[[ Records open ]]

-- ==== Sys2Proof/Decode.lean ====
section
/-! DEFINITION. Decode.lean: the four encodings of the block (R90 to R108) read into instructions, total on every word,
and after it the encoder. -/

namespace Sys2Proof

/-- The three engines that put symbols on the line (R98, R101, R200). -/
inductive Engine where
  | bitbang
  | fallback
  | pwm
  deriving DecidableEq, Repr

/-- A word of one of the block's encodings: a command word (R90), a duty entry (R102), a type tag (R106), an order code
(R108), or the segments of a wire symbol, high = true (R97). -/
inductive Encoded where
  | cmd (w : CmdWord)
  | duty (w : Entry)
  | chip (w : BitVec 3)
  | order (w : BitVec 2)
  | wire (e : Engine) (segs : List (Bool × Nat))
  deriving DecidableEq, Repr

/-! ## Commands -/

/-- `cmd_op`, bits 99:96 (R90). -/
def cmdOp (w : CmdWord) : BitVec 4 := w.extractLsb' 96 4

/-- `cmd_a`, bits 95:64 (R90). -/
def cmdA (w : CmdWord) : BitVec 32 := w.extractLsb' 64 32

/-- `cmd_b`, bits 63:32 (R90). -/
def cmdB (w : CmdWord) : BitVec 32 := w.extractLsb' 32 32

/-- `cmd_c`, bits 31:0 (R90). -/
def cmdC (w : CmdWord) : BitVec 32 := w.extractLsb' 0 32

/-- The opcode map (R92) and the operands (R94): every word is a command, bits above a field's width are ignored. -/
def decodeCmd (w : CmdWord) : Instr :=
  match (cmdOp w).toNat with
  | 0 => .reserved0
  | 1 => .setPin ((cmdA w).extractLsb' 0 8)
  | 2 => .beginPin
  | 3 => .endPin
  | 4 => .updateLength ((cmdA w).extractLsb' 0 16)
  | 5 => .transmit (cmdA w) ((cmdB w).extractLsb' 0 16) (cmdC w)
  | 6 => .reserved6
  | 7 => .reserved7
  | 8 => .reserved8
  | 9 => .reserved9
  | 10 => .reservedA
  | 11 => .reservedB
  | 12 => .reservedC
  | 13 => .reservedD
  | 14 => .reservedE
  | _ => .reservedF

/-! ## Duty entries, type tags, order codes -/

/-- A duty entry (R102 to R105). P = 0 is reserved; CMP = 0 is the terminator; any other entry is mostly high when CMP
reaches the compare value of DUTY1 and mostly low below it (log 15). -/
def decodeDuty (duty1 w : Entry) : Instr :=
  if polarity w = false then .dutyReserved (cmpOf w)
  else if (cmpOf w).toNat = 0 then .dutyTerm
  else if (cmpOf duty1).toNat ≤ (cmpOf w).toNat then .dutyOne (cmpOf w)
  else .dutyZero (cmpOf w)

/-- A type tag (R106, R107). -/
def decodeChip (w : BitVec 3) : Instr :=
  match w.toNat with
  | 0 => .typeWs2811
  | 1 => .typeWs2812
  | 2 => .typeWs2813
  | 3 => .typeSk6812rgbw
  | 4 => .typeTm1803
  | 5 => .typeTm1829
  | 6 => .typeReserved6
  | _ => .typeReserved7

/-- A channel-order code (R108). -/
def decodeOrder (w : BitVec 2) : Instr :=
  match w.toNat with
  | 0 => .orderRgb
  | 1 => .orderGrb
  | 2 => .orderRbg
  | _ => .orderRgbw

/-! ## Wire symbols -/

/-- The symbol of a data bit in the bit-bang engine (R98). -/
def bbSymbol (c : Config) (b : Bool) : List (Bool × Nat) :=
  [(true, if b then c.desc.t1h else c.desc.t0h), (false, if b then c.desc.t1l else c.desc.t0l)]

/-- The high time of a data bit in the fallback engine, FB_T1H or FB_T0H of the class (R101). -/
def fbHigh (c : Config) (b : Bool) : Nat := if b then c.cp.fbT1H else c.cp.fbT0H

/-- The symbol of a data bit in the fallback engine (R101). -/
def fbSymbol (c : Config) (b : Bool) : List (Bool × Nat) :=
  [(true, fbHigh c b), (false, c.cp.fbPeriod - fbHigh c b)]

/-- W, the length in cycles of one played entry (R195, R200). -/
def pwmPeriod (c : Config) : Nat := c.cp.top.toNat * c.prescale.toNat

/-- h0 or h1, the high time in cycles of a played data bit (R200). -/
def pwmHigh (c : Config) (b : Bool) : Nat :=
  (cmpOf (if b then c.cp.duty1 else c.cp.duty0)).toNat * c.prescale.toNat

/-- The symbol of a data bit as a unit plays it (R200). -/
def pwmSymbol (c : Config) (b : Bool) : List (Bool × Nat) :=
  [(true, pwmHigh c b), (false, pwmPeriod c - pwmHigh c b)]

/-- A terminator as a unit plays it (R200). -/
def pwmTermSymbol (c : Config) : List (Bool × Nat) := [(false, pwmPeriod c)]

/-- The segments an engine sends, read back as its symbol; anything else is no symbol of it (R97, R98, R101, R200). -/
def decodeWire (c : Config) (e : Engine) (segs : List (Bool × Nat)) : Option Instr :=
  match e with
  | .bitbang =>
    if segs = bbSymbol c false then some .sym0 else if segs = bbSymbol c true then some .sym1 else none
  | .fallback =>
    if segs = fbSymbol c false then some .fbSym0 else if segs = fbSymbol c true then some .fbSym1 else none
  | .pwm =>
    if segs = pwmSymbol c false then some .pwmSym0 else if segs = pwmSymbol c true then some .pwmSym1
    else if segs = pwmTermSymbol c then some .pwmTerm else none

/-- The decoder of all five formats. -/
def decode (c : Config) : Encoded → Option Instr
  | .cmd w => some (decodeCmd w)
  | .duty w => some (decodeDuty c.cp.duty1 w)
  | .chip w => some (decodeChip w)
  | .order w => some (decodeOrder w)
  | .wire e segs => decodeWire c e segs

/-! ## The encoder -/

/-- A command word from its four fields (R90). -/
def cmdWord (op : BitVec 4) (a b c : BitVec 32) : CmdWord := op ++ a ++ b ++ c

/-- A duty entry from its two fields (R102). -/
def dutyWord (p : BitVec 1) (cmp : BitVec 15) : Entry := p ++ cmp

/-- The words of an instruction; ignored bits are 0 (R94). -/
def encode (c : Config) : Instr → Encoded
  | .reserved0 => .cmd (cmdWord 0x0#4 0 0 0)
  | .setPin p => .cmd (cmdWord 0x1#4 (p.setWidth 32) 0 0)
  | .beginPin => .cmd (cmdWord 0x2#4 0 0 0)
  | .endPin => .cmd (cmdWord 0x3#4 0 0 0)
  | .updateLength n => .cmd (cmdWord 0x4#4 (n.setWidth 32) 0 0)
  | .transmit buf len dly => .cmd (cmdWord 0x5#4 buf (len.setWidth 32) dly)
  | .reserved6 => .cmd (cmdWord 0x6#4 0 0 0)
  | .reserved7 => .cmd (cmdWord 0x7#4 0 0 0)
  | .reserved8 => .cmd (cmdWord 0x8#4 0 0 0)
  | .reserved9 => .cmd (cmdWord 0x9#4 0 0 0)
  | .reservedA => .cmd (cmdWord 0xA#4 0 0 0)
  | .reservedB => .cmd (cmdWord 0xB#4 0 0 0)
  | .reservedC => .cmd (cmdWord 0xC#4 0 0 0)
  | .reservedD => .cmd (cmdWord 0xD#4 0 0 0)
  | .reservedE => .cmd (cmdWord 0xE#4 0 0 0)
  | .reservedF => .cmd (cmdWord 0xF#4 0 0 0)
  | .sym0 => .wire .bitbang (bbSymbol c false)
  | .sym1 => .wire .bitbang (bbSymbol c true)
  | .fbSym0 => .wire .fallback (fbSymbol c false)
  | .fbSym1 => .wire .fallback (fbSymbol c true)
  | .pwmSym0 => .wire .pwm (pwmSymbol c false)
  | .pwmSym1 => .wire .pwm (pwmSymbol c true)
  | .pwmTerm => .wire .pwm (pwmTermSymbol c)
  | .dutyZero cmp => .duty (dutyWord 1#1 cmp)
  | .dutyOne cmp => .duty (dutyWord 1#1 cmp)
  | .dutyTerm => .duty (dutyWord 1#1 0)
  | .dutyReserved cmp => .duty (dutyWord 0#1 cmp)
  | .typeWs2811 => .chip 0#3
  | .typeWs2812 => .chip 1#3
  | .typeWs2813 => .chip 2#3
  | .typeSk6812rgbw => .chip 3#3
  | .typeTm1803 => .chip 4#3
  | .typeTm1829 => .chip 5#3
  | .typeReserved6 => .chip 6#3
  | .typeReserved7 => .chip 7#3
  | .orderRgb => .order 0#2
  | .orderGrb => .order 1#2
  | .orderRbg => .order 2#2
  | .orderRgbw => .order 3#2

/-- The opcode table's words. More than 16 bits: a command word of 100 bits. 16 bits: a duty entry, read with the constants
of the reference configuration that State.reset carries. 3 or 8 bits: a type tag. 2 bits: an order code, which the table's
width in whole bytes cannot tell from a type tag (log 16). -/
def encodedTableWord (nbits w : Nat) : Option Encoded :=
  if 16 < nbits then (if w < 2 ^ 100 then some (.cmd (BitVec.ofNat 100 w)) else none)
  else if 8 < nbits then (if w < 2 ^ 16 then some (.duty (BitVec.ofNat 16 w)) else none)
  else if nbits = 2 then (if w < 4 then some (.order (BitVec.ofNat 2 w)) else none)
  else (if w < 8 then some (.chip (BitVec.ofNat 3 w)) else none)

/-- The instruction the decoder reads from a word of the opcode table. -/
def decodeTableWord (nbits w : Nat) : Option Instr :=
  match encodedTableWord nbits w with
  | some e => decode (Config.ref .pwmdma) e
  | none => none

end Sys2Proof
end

[[ Records closed ]]

Return all lines above that mention the word "ignored".

### Solution for this problem:
/-- The opcode map (R92) and the operands (R94): every word is a command, bits above a field's width are ignored. -/
/-- The words of an instruction; ignored bits are 0 (R94). -/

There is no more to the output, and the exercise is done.